START Dataset records
theorem witness_HoldUpEndsInOff :
    (∃ (s : State) (dt d : Nat),
    s.blk.running = true ∧ s.blk.pwr.rideBy = some d ∧ s.blk.mode = .isolated ∧ s.blk.seq.dis = none) ∧
    (∃ (s : State) (dt : Nat),
    s.blk.running = true ∧ s.blk.holdup = true ∧ s.blk.pwr.holdupAt + ms 100 ≤ s.clk.now) ∧
    (∃ (s : State) (dt : Nat),
    s.blk.powered = true ∧ s.blk.holdup = true) ∧
    (∃ (s : State) (dt : Nat),
    s.blk.phase = .off) ∧
    (∃ (s : State) (dt : Nat),
    s.blk.phase = .coldBoot) ∧
    (∃ (s : State) (dt t : Nat),
    s.blk.powered = true ∧ s.blk.holdup = false ∧ s.blk.pwr.capAt = some t) ∧
    (∃ (s : State) (dt : Nat),
    s.blk.running = true ∧ s.blk.holdup = false ∧ s.blk.role ≠ .standby ∧ s.blk.mode = .isolated ∧ s.blk.pwr.remeasure = false) :=
  ⟨⟨runWith (fun b => { b with pwr := { b.pwr with rideBy := some 5 } }), 0, 5, by decide +kernel⟩,
   ⟨{ runWith (fun b => b.put PWR_STA_PSTATE 1) with clk := ⟨ms 100, 0, 0, 0, 0, 0⟩ }, 0, by decide +kernel⟩,
   ⟨runWith (fun b => b.put PWR_STA_PSTATE 1), 0, by decide +kernel⟩,
   ⟨State.reset, 0, by decide +kernel⟩,
   ⟨booting (fun b => b), 0, by decide +kernel⟩,
   ⟨runWith (fun b => { b with pwr := { b.pwr with capAt := some 0 } }), 0, 0, by decide +kernel⟩,
   ⟨run, 0, by decide +kernel⟩⟩

theorem witness_CommitsAndBoots :
    (∃ (s : State) (dt : Nat) (pins : BootPins),
    s.blk.phase = .off ∧ s.blk.pwr.stopped = false ∧ 3500 ≤ pins.vin) ∧
    (∃ (s : State) (dt : Nat) (bad : List Nat),
    s.blk.phase = .coldBoot) ∧
    (∃ (s : State) (dt hold : Nat),
    s.blk.phase = .coldBoot ∧ 9500 ≤ hold) ∧
    (∃ (s : State) (dt hold : Nat) (j : NvJob) (q : List NvJob),
    s.blk.keep.scanned = false ∧ s.blk.powered = true ∧ (holdLost (s.begin dt).env 0 (holdRead hold (s.begin dt).env (s.begin dt).blk)).pwr.running = none ∧ (holdLost (s.begin dt).env 0 (holdRead hold (s.begin dt).env (s.begin dt).blk)).pwr.queued = j :: q ∧ commitVolts (s.begin dt).env (holdLost (s.begin dt).env 0 (holdRead hold (s.begin dt).env (s.begin dt).blk)) ≤ hold) ∧
    (∃ (s : State) (dt : Nat) (j : NvJob),
    s.blk.keep.scanned = false ∧ s.blk.powered = true ∧ s.blk.pwr.running = some j) ∧
    (∃ (s : State) (dt hold : Nat) (j : NvJob),
    s.blk.keep.scanned = false ∧ s.blk.powered = true ∧ (holdLost (s.begin dt).env 0 (holdRead hold (s.begin dt).env (s.begin dt).blk)).holdup = true ∧ (holdLost (s.begin dt).env 0 (holdRead hold (s.begin dt).env (s.begin dt).blk)).pwr.queued = [j] ∧ (holdLost (s.begin dt).env 0 (holdRead hold (s.begin dt).env (s.begin dt).blk)).pwr.waiting = [] ∧ jobFails j (holdLost (s.begin dt).env 0 (holdRead hold (s.begin dt).env (s.begin dt).blk)) = false ∧ hold < commitVolts (s.begin dt).env (holdLost (s.begin dt).env 0 (holdRead hold (s.begin dt).env (s.begin dt).blk))) ∧
    (∃ (s : State) (dt : Nat) (a : Activate),
    s.blk.running = true ∧ s.blk.keep.act = some a ∧ 1 ≤ a.stage ∧ activateReady s.blk = true ∧ warmCommitted s.blk = true ∧ s.blk.chain.flight = []) ∧
    (∃ (s : State) (dt : Nat) (sound : Bool) (a : Activate),
    s.blk.phase = .warmBoot ∧ s.blk.keep.act = some a) :=
  ⟨⟨State.reset, 0, ⟨0, 0, false, 4800, 2400, 9500, []⟩, by decide +kernel⟩,
   ⟨booting (fun b => b), 0, [], by decide +kernel⟩,
   ⟨booting (fun b => b), 0, 9500, by decide +kernel⟩,
   ⟨runWith (fun b => { b with pwr := { b.pwr with queued := [.log] } }), 0, 9500, .log, [], by decide +kernel⟩,
   ⟨runWith (fun b => { b with pwr := { b.pwr with running := some .retained } }), 0, .retained, by decide +kernel⟩,
   ⟨runWith (fun b => { b.put PWR_STA_PSTATE 1 with pwr := { b.pwr with queued := [.log] } }), 0, 1000, .log, by decide +kernel⟩,
   ⟨runWith (fun b => { b.put PWR_STA_HOLD_READY 1 with keep := { b.keep with act := some ⟨0, false, 0, false, 0, 1⟩ } }), 0, ⟨0, false, 0, false, 0, 1⟩, by decide +kernel⟩,
   ⟨runWith (fun b => { b with phase := .warmBoot, keep := { b.keep with act := some ⟨0, false, 0, false, 0, 2⟩ } }), 0, true, ⟨0, false, 0, false, 0, 2⟩, by decide +kernel⟩⟩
END Dataset records
_What you are asked to do_
Retype the entries one by one, exactly.

_Response to the task_
theorem witness_HoldUpEndsInOff :
    (∃ (s : State) (dt d : Nat),
    s.blk.running = true ∧ s.blk.pwr.rideBy = some d ∧ s.blk.mode = .isolated ∧ s.blk.seq.dis = none) ∧
    (∃ (s : State) (dt : Nat),
    s.blk.running = true ∧ s.blk.holdup = true ∧ s.blk.pwr.holdupAt + ms 100 ≤ s.clk.now) ∧
    (∃ (s : State) (dt : Nat),
    s.blk.powered = true ∧ s.blk.holdup = true) ∧
    (∃ (s : State) (dt : Nat),
    s.blk.phase = .off) ∧
    (∃ (s : State) (dt : Nat),
    s.blk.phase = .coldBoot) ∧
    (∃ (s : State) (dt t : Nat),
    s.blk.powered = true ∧ s.blk.holdup = false ∧ s.blk.pwr.capAt = some t) ∧
    (∃ (s : State) (dt : Nat),
    s.blk.running = true ∧ s.blk.holdup = false ∧ s.blk.role ≠ .standby ∧ s.blk.mode = .isolated ∧ s.blk.pwr.remeasure = false) :=
  ⟨⟨runWith (fun b => { b with pwr := { b.pwr with rideBy := some 5 } }), 0, 5, by decide +kernel⟩,
   ⟨{ runWith (fun b => b.put PWR_STA_PSTATE 1) with clk := ⟨ms 100, 0, 0, 0, 0, 0⟩ }, 0, by decide +kernel⟩,
   ⟨runWith (fun b => b.put PWR_STA_PSTATE 1), 0, by decide +kernel⟩,
   ⟨State.reset, 0, by decide +kernel⟩,
   ⟨booting (fun b => b), 0, by decide +kernel⟩,
   ⟨runWith (fun b => { b with pwr := { b.pwr with capAt := some 0 } }), 0, 0, by decide +kernel⟩,
   ⟨run, 0, by decide +kernel⟩⟩

theorem witness_CommitsAndBoots :
    (∃ (s : State) (dt : Nat) (pins : BootPins),
    s.blk.phase = .off ∧ s.blk.pwr.stopped = false ∧ 3500 ≤ pins.vin) ∧
    (∃ (s : State) (dt : Nat) (bad : List Nat),
    s.blk.phase = .coldBoot) ∧
    (∃ (s : State) (dt hold : Nat),
    s.blk.phase = .coldBoot ∧ 9500 ≤ hold) ∧
    (∃ (s : State) (dt hold : Nat) (j : NvJob) (q : List NvJob),
    s.blk.keep.scanned = false ∧ s.blk.powered = true ∧ (holdLost (s.begin dt).env 0 (holdRead hold (s.begin dt).env (s.begin dt).blk)).pwr.running = none ∧ (holdLost (s.begin dt).env 0 (holdRead hold (s.begin dt).env (s.begin dt).blk)).pwr.queued = j :: q ∧ commitVolts (s.begin dt).env (holdLost (s.begin dt).env 0 (holdRead hold (s.begin dt).env (s.begin dt).blk)) ≤ hold) ∧
    (∃ (s : State) (dt : Nat) (j : NvJob),
    s.blk.keep.scanned = false ∧ s.blk.powered = true ∧ s.blk.pwr.running = some j) ∧
    (∃ (s : State) (dt hold : Nat) (j : NvJob),
    s.blk.keep.scanned = false ∧ s.blk.powered = true ∧ (holdLost (s.begin dt).env 0 (holdRead hold (s.begin dt).env (s.begin dt).blk)).holdup = true ∧ (holdLost (s.begin dt).env 0 (holdRead hold (s.begin dt).env (s.begin dt).blk)).pwr.queued = [j] ∧ (holdLost (s.begin dt).env 0 (holdRead hold (s.begin dt).env (s.begin dt).blk)).pwr.waiting = [] ∧ jobFails j (holdLost (s.begin dt).env 0 (holdRead hold (s.begin dt).env (s.begin dt).blk)) = false ∧ hold < commitVolts (s.begin dt).env (holdLost (s.begin dt).env 0 (holdRead hold (s.begin dt).env (s.begin dt).blk))) ∧
    (∃ (s : State) (dt : Nat) (a : Activate),
    s.blk.running = true ∧ s.blk.keep.act = some a ∧ 1 ≤ a.stage ∧ activateReady s.blk = true ∧ warmCommitted s.blk = true ∧ s.blk.chain.flight = []) ∧
    (∃ (s : State) (dt : Nat) (sound : Bool) (a : Activate),
    s.blk.phase = .warmBoot ∧ s.blk.keep.act = some a) :=
  ⟨⟨State.reset, 0, ⟨0, 0, false, 4800, 2400, 9500, []⟩, by decide +kernel⟩,
   ⟨booting (fun b => b), 0, [], by decide +kernel⟩,
   ⟨booting (fun b => b), 0, 9500, by decide +kernel⟩,
   ⟨runWith (fun b => { b with pwr := { b.pwr with queued := [.log] } }), 0, 9500, .log, [], by decide +kernel⟩,
   ⟨runWith (fun b => { b with pwr := { b.pwr with running := some .retained } }), 0, .retained, by decide +kernel⟩,
   ⟨runWith (fun b => { b.put PWR_STA_PSTATE 1 with pwr := { b.pwr with queued := [.log] } }), 0, 1000, .log, by decide +kernel⟩,
   ⟨runWith (fun b => { b.put PWR_STA_HOLD_READY 1 with keep := { b.keep with act := some ⟨0, false, 0, false, 0, 1⟩ } }), 0, ⟨0, false, 0, false, 0, 1⟩, by decide +kernel⟩,
   ⟨runWith (fun b => { b with phase := .warmBoot, keep := { b.keep with act := some ⟨0, false, 0, false, 0, 2⟩ } }), 0, true, ⟨0, false, 0, false, 0, 2⟩, by decide +kernel⟩⟩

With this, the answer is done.